Data for analysis -
☆ ☆ ☆ ☆ ☆
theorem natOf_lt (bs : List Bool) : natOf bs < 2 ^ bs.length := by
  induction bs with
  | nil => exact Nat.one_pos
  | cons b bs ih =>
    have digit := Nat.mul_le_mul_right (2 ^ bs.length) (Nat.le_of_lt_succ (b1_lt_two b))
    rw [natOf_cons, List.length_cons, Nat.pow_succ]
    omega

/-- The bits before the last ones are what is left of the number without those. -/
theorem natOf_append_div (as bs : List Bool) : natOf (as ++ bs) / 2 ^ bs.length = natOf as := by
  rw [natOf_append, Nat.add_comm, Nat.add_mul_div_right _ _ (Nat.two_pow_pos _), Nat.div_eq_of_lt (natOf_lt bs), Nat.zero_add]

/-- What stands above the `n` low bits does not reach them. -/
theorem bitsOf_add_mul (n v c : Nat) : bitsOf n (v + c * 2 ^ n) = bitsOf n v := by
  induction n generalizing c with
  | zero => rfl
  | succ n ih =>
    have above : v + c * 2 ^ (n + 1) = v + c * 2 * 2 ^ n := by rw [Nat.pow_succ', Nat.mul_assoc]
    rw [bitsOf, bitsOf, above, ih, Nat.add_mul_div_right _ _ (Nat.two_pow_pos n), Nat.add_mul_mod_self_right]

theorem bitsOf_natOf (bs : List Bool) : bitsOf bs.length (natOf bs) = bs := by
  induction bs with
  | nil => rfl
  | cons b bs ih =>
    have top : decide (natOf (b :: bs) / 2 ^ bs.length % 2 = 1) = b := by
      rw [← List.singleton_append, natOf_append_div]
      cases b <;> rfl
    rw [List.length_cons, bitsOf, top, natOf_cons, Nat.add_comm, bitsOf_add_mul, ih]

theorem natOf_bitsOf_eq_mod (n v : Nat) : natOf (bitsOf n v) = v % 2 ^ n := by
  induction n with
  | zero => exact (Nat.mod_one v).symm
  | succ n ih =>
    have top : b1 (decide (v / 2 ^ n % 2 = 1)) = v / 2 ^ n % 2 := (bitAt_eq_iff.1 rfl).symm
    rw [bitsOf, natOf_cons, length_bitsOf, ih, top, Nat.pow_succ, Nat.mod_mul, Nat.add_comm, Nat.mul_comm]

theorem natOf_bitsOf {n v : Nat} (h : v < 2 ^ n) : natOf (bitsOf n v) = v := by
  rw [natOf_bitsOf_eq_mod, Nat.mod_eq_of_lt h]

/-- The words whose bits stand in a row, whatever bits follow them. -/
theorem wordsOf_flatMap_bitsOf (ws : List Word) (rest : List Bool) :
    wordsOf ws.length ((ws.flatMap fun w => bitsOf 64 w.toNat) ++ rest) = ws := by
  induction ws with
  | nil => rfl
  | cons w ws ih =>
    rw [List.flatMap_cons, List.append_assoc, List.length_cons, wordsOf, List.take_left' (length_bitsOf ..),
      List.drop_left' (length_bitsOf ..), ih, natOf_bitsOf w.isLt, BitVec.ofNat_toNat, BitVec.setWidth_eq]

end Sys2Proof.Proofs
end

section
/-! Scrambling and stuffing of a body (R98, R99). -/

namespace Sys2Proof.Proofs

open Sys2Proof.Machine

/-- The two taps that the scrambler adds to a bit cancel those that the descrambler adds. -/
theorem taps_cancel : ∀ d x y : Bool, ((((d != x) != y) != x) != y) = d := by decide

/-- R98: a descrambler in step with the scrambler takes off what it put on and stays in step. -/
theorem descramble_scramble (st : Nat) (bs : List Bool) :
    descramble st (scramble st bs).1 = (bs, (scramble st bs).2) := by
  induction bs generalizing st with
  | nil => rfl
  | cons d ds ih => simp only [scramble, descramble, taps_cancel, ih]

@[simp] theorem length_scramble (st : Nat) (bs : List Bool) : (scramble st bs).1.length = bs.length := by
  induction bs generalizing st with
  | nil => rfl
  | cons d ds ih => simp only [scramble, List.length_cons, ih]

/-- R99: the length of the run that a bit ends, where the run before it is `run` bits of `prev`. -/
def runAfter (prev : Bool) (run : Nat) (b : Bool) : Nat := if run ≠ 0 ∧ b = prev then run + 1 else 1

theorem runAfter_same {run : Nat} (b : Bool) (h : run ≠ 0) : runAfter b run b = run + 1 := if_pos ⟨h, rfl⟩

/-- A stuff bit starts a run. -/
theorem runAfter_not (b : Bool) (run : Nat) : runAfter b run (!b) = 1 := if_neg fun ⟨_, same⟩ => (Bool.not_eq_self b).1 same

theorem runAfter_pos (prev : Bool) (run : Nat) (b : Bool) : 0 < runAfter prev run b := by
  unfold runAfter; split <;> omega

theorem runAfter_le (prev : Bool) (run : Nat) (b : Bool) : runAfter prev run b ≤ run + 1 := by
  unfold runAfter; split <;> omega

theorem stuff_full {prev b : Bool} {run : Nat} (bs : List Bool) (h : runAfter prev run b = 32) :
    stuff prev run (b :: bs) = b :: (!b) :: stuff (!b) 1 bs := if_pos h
☆ ☆ ☆ ☆ ☆
When you answer, repeat each entry exactly as it appears above.

theorem natOf_lt (bs : List Bool) : natOf bs < 2 ^ bs.length := by
  induction bs with
  | nil => exact Nat.one_pos
  | cons b bs ih =>
    have digit := Nat.mul_le_mul_right (2 ^ bs.length) (Nat.le_of_lt_succ (b1_lt_two b))
    rw [natOf_cons, List.length_cons, Nat.pow_succ]
    omega

/-- The bits before the last ones are what is left of the number without those. -/
theorem natOf_append_div (as bs : List Bool) : natOf (as ++ bs) / 2 ^ bs.length = natOf as := by
  rw [natOf_append, Nat.add_comm, Nat.add_mul_div_right _ _ (Nat.two_pow_pos _), Nat.div_eq_of_lt (natOf_lt bs), Nat.zero_add]

/-- What stands above the `n` low bits does not reach them. -/
theorem bitsOf_add_mul (n v c : Nat) : bitsOf n (v + c * 2 ^ n) = bitsOf n v := by
  induction n generalizing c with
  | zero => rfl
  | succ n ih =>
    have above : v + c * 2 ^ (n + 1) = v + c * 2 * 2 ^ n := by rw [Nat.pow_succ', Nat.mul_assoc]
    rw [bitsOf, bitsOf, above, ih, Nat.add_mul_div_right _ _ (Nat.two_pow_pos n), Nat.add_mul_mod_self_right]

theorem bitsOf_natOf (bs : List Bool) : bitsOf bs.length (natOf bs) = bs := by
  induction bs with
  | nil => rfl
  | cons b bs ih =>
    have top : decide (natOf (b :: bs) / 2 ^ bs.length % 2 = 1) = b := by
      rw [← List.singleton_append, natOf_append_div]
      cases b <;> rfl
    rw [List.length_cons, bitsOf, top, natOf_cons, Nat.add_comm, bitsOf_add_mul, ih]

theorem natOf_bitsOf_eq_mod (n v : Nat) : natOf (bitsOf n v) = v % 2 ^ n := by
  induction n with
  | zero => exact (Nat.mod_one v).symm
  | succ n ih =>
    have top : b1 (decide (v / 2 ^ n % 2 = 1)) = v / 2 ^ n % 2 := (bitAt_eq_iff.1 rfl).symm
    rw [bitsOf, natOf_cons, length_bitsOf, ih, top, Nat.pow_succ, Nat.mod_mul, Nat.add_comm, Nat.mul_comm]

theorem natOf_bitsOf {n v : Nat} (h : v < 2 ^ n) : natOf (bitsOf n v) = v := by
  rw [natOf_bitsOf_eq_mod, Nat.mod_eq_of_lt h]

/-- The words whose bits stand in a row, whatever bits follow them. -/
theorem wordsOf_flatMap_bitsOf (ws : List Word) (rest : List Bool) :
    wordsOf ws.length ((ws.flatMap fun w => bitsOf 64 w.toNat) ++ rest) = ws := by
  induction ws with
  | nil => rfl
  | cons w ws ih =>
    rw [List.flatMap_cons, List.append_assoc, List.length_cons, wordsOf, List.take_left' (length_bitsOf ..),
      List.drop_left' (length_bitsOf ..), ih, natOf_bitsOf w.isLt, BitVec.ofNat_toNat, BitVec.setWidth_eq]

end Sys2Proof.Proofs
end

section
/-! Scrambling and stuffing of a body (R98, R99). -/

namespace Sys2Proof.Proofs

open Sys2Proof.Machine

/-- The two taps that the scrambler adds to a bit cancel those that the descrambler adds. -/
theorem taps_cancel : ∀ d x y : Bool, ((((d != x) != y) != x) != y) = d := by decide

/-- R98: a descrambler in step with the scrambler takes off what it put on and stays in step. -/
theorem descramble_scramble (st : Nat) (bs : List Bool) :
    descramble st (scramble st bs).1 = (bs, (scramble st bs).2) := by
  induction bs generalizing st with
  | nil => rfl
  | cons d ds ih => simp only [scramble, descramble, taps_cancel, ih]

@[simp] theorem length_scramble (st : Nat) (bs : List Bool) : (scramble st bs).1.length = bs.length := by
  induction bs generalizing st with
  | nil => rfl
  | cons d ds ih => simp only [scramble, List.length_cons, ih]

/-- R99: the length of the run that a bit ends, where the run before it is `run` bits of `prev`. -/
def runAfter (prev : Bool) (run : Nat) (b : Bool) : Nat := if run ≠ 0 ∧ b = prev then run + 1 else 1

theorem runAfter_same {run : Nat} (b : Bool) (h : run ≠ 0) : runAfter b run b = run + 1 := if_pos ⟨h, rfl⟩

/-- A stuff bit starts a run. -/
theorem runAfter_not (b : Bool) (run : Nat) : runAfter b run (!b) = 1 := if_neg fun ⟨_, same⟩ => (Bool.not_eq_self b).1 same

theorem runAfter_pos (prev : Bool) (run : Nat) (b : Bool) : 0 < runAfter prev run b := by
  unfold runAfter; split <;> omega

theorem runAfter_le (prev : Bool) (run : Nat) (b : Bool) : runAfter prev run b ≤ run + 1 := by
  unfold runAfter; split <;> omega

theorem stuff_full {prev b : Bool} {run : Nat} (bs : List Bool) (h : runAfter prev run b = 32) :
    stuff prev run (b :: bs) = b :: (!b) :: stuff (!b) 1 bs := if_pos h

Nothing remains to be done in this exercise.